Data records:
------------------------------------------------------------

-- ==== Sys2Proof/Laws/State.lean ====
section
/-! SUPPORT. One lemma per field per update of State, so that no later proof unfolds a record update. -/

namespace Sys2Proof.Machine

variable (s : State)

/-! ### `memWrite` -/

@[simp] theorem State.memWrite_a (a : Word) (v : Byte) : (s.memWrite a v).a = s.a := rfl
@[simp] theorem State.memWrite_f (a : Word) (v : Byte) : (s.memWrite a v).f = s.f := rfl
@[simp] theorem State.memWrite_b (a : Word) (v : Byte) : (s.memWrite a v).b = s.b := rfl
@[simp] theorem State.memWrite_c (a : Word) (v : Byte) : (s.memWrite a v).c = s.c := rfl
@[simp] theorem State.memWrite_d (a : Word) (v : Byte) : (s.memWrite a v).d = s.d := rfl
@[simp] theorem State.memWrite_e (a : Word) (v : Byte) : (s.memWrite a v).e = s.e := rfl
@[simp] theorem State.memWrite_h (a : Word) (v : Byte) : (s.memWrite a v).h = s.h := rfl
@[simp] theorem State.memWrite_l (a : Word) (v : Byte) : (s.memWrite a v).l = s.l := rfl
@[simp] theorem State.memWrite_a' (a : Word) (v : Byte) : (s.memWrite a v).a' = s.a' := rfl
@[simp] theorem State.memWrite_f' (a : Word) (v : Byte) : (s.memWrite a v).f' = s.f' := rfl
@[simp] theorem State.memWrite_b' (a : Word) (v : Byte) : (s.memWrite a v).b' = s.b' := rfl
@[simp] theorem State.memWrite_c' (a : Word) (v : Byte) : (s.memWrite a v).c' = s.c' := rfl
@[simp] theorem State.memWrite_d' (a : Word) (v : Byte) : (s.memWrite a v).d' = s.d' := rfl
@[simp] theorem State.memWrite_e' (a : Word) (v : Byte) : (s.memWrite a v).e' = s.e' := rfl
@[simp] theorem State.memWrite_h' (a : Word) (v : Byte) : (s.memWrite a v).h' = s.h' := rfl
@[simp] theorem State.memWrite_l' (a : Word) (v : Byte) : (s.memWrite a v).l' = s.l' := rfl
@[simp] theorem State.memWrite_ix (a : Word) (v : Byte) : (s.memWrite a v).ix = s.ix := rfl
@[simp] theorem State.memWrite_iy (a : Word) (v : Byte) : (s.memWrite a v).iy = s.iy := rfl
@[simp] theorem State.memWrite_sp (a : Word) (v : Byte) : (s.memWrite a v).sp = s.sp := rfl
@[simp] theorem State.memWrite_pc (a : Word) (v : Byte) : (s.memWrite a v).pc = s.pc := rfl
@[simp] theorem State.memWrite_i (a : Word) (v : Byte) : (s.memWrite a v).i = s.i := rfl
@[simp] theorem State.memWrite_r (a : Word) (v : Byte) : (s.memWrite a v).r = s.r := rfl
@[simp] theorem State.memWrite_iff1 (a : Word) (v : Byte) : (s.memWrite a v).iff1 = s.iff1 := rfl
@[simp] theorem State.memWrite_iff2 (a : Word) (v : Byte) : (s.memWrite a v).iff2 = s.iff2 := rfl
@[simp] theorem State.memWrite_im (a : Word) (v : Byte) : (s.memWrite a v).im = s.im := rfl
@[simp] theorem State.memWrite_halted (a : Word) (v : Byte) : (s.memWrite a v).halted = s.halted := rfl
@[simp] theorem State.memWrite_nmiPending (a : Word) (v : Byte) : (s.memWrite a v).nmiPending = s.nmiPending := rfl
@[simp] theorem State.memWrite_inhibit (a : Word) (v : Byte) : (s.memWrite a v).inhibit = s.inhibit := rfl
@[simp] theorem State.memWrite_temp (a : Word) (v : Byte) : (s.memWrite a v).temp = s.temp := rfl
@[simp] theorem State.memWrite_resetLine (a : Word) (v : Byte) : (s.memWrite a v).resetLine = s.resetLine := rfl
@[simp] theorem State.memWrite_intLine (a : Word) (v : Byte) : (s.memWrite a v).intLine = s.intLine := rfl
@[simp] theorem State.memWrite_busByte (a : Word) (v : Byte) : (s.memWrite a v).busByte = s.busByte := rfl
@[simp] theorem State.memWrite_inputs (a : Word) (v : Byte) : (s.memWrite a v).inputs = s.inputs := rfl
@[simp] theorem State.memWrite_mem (a : Word) (v : Byte) : (s.memWrite a v).mem = s.mem.write a v := rfl
@[simp] theorem State.memWrite_ports (a : Word) (v : Byte) : (s.memWrite a v).ports = s.ports := rfl
@[simp] theorem State.memWrite_draws (a : Word) (v : Byte) : (s.memWrite a v).draws = s.draws := rfl
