-- ==== Sys2Proof/Laws/Ops.lean ====
section
/-! SUPPORT. What the shared operations do, said once: stores, the stack, taking an interrupt, a step. -/

namespace Sys2Proof.Machine

/-- A property of a completed outcome. -/
theorem completes_next (u : State) (post : State → Prop) : completes (.next u) post ↔ post u :=
  ⟨fun ⟨t, h, hp⟩ => by cases h; exact hp, fun h => ⟨u, rfl, h⟩⟩

/-- A state whose R is that of the fetch has counted. -/
theorem counted_of_begin (s t : State) (len fetches : Nat) (h : t.r = (s.begin len fetches).r) :
    counted fetches s t := by
  unfold counted
  rw [h]
  exact State.toNat_begin_r s len fetches

/-- A state whose R is that of the fetch behind an unchanged prefix has counted. -/
theorem counted_of_beginP (s t : State) (p : Pfx) (len : Nat) (h : t.r = (s.beginP p len).r) :
    counted (1 + prefixLength p) s t := by
  unfold counted
  rw [h]
  exact State.toNat_beginP_r s p len

/-! ## Stores -/

/-- One write stores one byte. -/
theorem storesByte_of_write (s t : State) (a : Word) (v : Byte) (h : t.mem = s.mem.write a v) :
    storesByte a v s t := by
  have hr : ∀ x, t.memRead x = (s.memWrite a v).memRead x := fun x => State.memRead_congr (s.memWrite a v) t h x
  constructor
  · rw [hr, State.memRead_memWrite]
    unfold State.afterStore
    cases s.mem.kindAt a <;> simp
  · intro x hx
    rw [hr, State.memRead_memWrite, if_neg (fun q => hx q.1)]

/-- Two writes at different addresses, read at the first, at the second and elsewhere. -/
theorem memRead_two_writes (s t : State) (a b : Word) (v w : Byte) (hab : a ≠ b)
    (h : t.mem = (s.mem.write a v).write b w) :
    t.memRead a = s.afterStore a v ∧ t.memRead b = s.afterStore b w ∧
      ∀ x, x ≠ a → x ≠ b → t.memRead x = s.memRead x := by
  have hr : ∀ x, t.memRead x = ((s.memWrite a v).memWrite b w).memRead x := fun x =>
    State.memRead_congr ((s.memWrite a v).memWrite b w) t h x
  refine ⟨?_, ?_, ?_⟩
  · rw [hr, State.memRead_memWrite, if_neg (fun q => hab q.1), State.memRead_memWrite]
    unfold State.afterStore
    cases s.mem.kindAt a <;> simp
  · rw [hr, State.memRead_memWrite, State.memRead_memWrite]
    unfold State.afterStore
    simp only [State.memWrite_mem, Memory.write_kindAt]
    cases s.mem.kindAt b <;> simp [hab.symm]
  · intro x hxa hxb
    rw [hr, State.memRead_memWrite, if_neg (fun q => hxb q.1), State.memRead_memWrite, if_neg (fun q => hxa q.1)]

/-- Low byte first or high byte first, two writes store a word. -/
theorem storesWord_of_writes (s t : State) (a w : Word)
    (h : t.mem = (s.mem.write a (lo w)).write (a + 1) (hi w) ∨ t.mem = (s.mem.write (a + 1) (hi w)).write a (lo w)) :
    storesWord a w s t := by
  rcases h with h | h
  · exact memRead_two_writes s t a (a + 1) _ _ (word_succ_ne a).symm h
  · have := memRead_two_writes s t (a + 1) a _ _ (word_succ_ne a) h
    exact ⟨this.2.1, this.1, fun x h0 h1 => this.2.2 x h1 h0⟩

/-! ## The canonical form of memory -/

/-- Memory right after reset is in canonical form (log 2). -/
theorem State.reset_mem_wf : State.reset.mem.wf = true := rfl

/-- A store of a byte keeps the canonical form. -/
theorem State.memWrite_mem_wf (s : State) (a : Word) (v : Byte) (h : s.mem.wf = true) : (s.memWrite a v).mem.wf = true :=
  Memory.write_wf s.mem a v h

/-- A store of a word keeps it. -/
theorem State.memWrite16_mem_wf (s : State) (a w : Word) (h : s.mem.wf = true) : (s.memWrite16 a w).mem.wf = true :=
  Memory.write_wf _ _ _ (Memory.write_wf _ _ _ h)

/-- A store of a word, high byte first, keeps it. -/
theorem State.memWrite16HighFirst_mem_wf (s : State) (a w : Word) (h : s.mem.wf = true) :
    (s.memWrite16HighFirst a w).mem.wf = true :=
  Memory.write_wf _ _ _ (Memory.write_wf _ _ _ h)

/-- A push keeps it. -/
theorem State.push16_mem_wf (s : State) (w : Word) (h : s.mem.wf = true) : (s.push16 w).mem.wf = true :=
  State.memWrite16HighFirst_mem_wf { s with sp := s.sp - 2 } _ _ h

/-- Taking an interrupt keeps it. -/
theorem State.takeInterrupt_mem_wf (s : State) (k : Bool) (g : State → Word) (h : s.mem.wf = true) :
    (s.takeInterrupt k g).mem.wf = true := by
  unfold State.takeInterrupt
  simp only [State.jump_mem]
  exact State.push16_mem_wf _ _ h

/-- The placing of a program keeps it. -/
theorem State.withInstruction_mem_wf (s : State) (nbits w : Nat) (h : s.mem.wf = true) :
    (s.withInstruction nbits w).mem.wf = true :=
  Memory.placeBytes_wf _ s.mem _ h

/-! ## Taking an interrupt -/

/-- What the acceptance of an interrupt leaves (60_exceptions.md R510, R512). -/
theorem State.takeInterrupt_spec (s : State) (keepIff2 : Bool) (handler : State → Word) :
    ∃ u : State, s.takeInterrupt keepIff2 handler = u.jump (handler u) ∧
      u.sp = s.sp - 2 ∧ u.mem = (s.push16 s.pc).mem ∧ u.halted = false ∧ u.iff1 = false ∧
      u.iff2 = (keepIff2 && s.iff2) ∧ u.r = (s.countR 1).r :=
  ⟨_, rfl, rfl, rfl, rfl, rfl, rfl, rfl⟩

/-- The ways INT is accepted or refused (60_exceptions.md R512 to R516). -/
theorem State.acceptInt_cases (s : State) :
    (s.im = .im0 ∧ isRst s.busByte = true ∧
      s.acceptInt = .next (s.takeInterrupt false fun _ => rstTarget (yField s.busByte))) ∨
    (s.im = .im0 ∧ isRst s.busByte = false ∧ s.acceptInt = .refused (.mode0BusByteNotRst s.busByte)) ∨
    (s.im = .im1 ∧ s.acceptInt = .next (s.takeInterrupt false fun _ => 0x0038)) ∨
    (s.im = .im2 ∧
      s.acceptInt = .next (s.takeInterrupt false fun t => t.memRead16 (join t.i t.busByte))) := by
  unfold State.acceptInt
  cases h : s.im
  · cases hb : isRst s.busByte <;> simp
  · simp
  · simp

/-! ## A step -/

/-- The five things a step can be, with what selects each (60_exceptions.md R504). -/
theorem step_cases (s : State) :
    (s.sampleInputs.boundary = .resetEvent ∧ step s = .next s.sampleInputs.resetEvent) ∨
    (s.sampleInputs.boundary = .nmi ∧ step s = .next s.sampleInputs.clearInhibit.acceptNmi) ∨
    (s.sampleInputs.boundary = .int ∧ step s = s.sampleInputs.clearInhibit.acceptInt) ∨
    (s.sampleInputs.boundary = .haltedStep ∧ step s = .next s.sampleInputs.clearInhibit.haltedStep) ∨
    (s.sampleInputs.boundary = .instruction ∧
      step s = exec s.sampleInputs.fetched s.sampleInputs.clearInhibit) := by
  unfold step State.machineStep
  cases h : s.sampleInputs.boundary <;> simp [State.serve]

/-- Sampling the inputs changes only the lines, NMI_PENDING and the list of samples. -/
theorem State.sampleInputs_eq (s : State) :
    s.sampleInputs = { s with
      resetLine := s.sampleInputs.resetLine, nmiPending := s.sampleInputs.nmiPending
      intLine := s.sampleInputs.intLine, busByte := s.sampleInputs.busByte, inputs := s.sampleInputs.inputs } := by
  unfold State.sampleInputs
  cases s.inputs <;> rfl

end Sys2Proof.Machine
end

------------------------------------------------------------

Aim of the exercise:
Only those lines of the entries above that run from the line containing "theorem State.acceptInt_cases (s" to the line containing "s.acceptInt = .next (s.takeInterrupt false fun t", both included, should be transcribed exactly.

Answer space:
theorem State.acceptInt_cases (s : State) :
    (s.im = .im0 ∧ isRst s.busByte = true ∧
      s.acceptInt = .next (s.takeInterrupt false fun _ => rstTarget (yField s.busByte))) ∨
    (s.im = .im0 ∧ isRst s.busByte = false ∧ s.acceptInt = .refused (.mode0BusByteNotRst s.busByte)) ∨
    (s.im = .im1 ∧ s.acceptInt = .next (s.takeInterrupt false fun _ => 0x0038)) ∨
    (s.im = .im2 ∧
      s.acceptInt = .next (s.takeInterrupt false fun t => t.memRead16 (join t.i t.busByte))) := by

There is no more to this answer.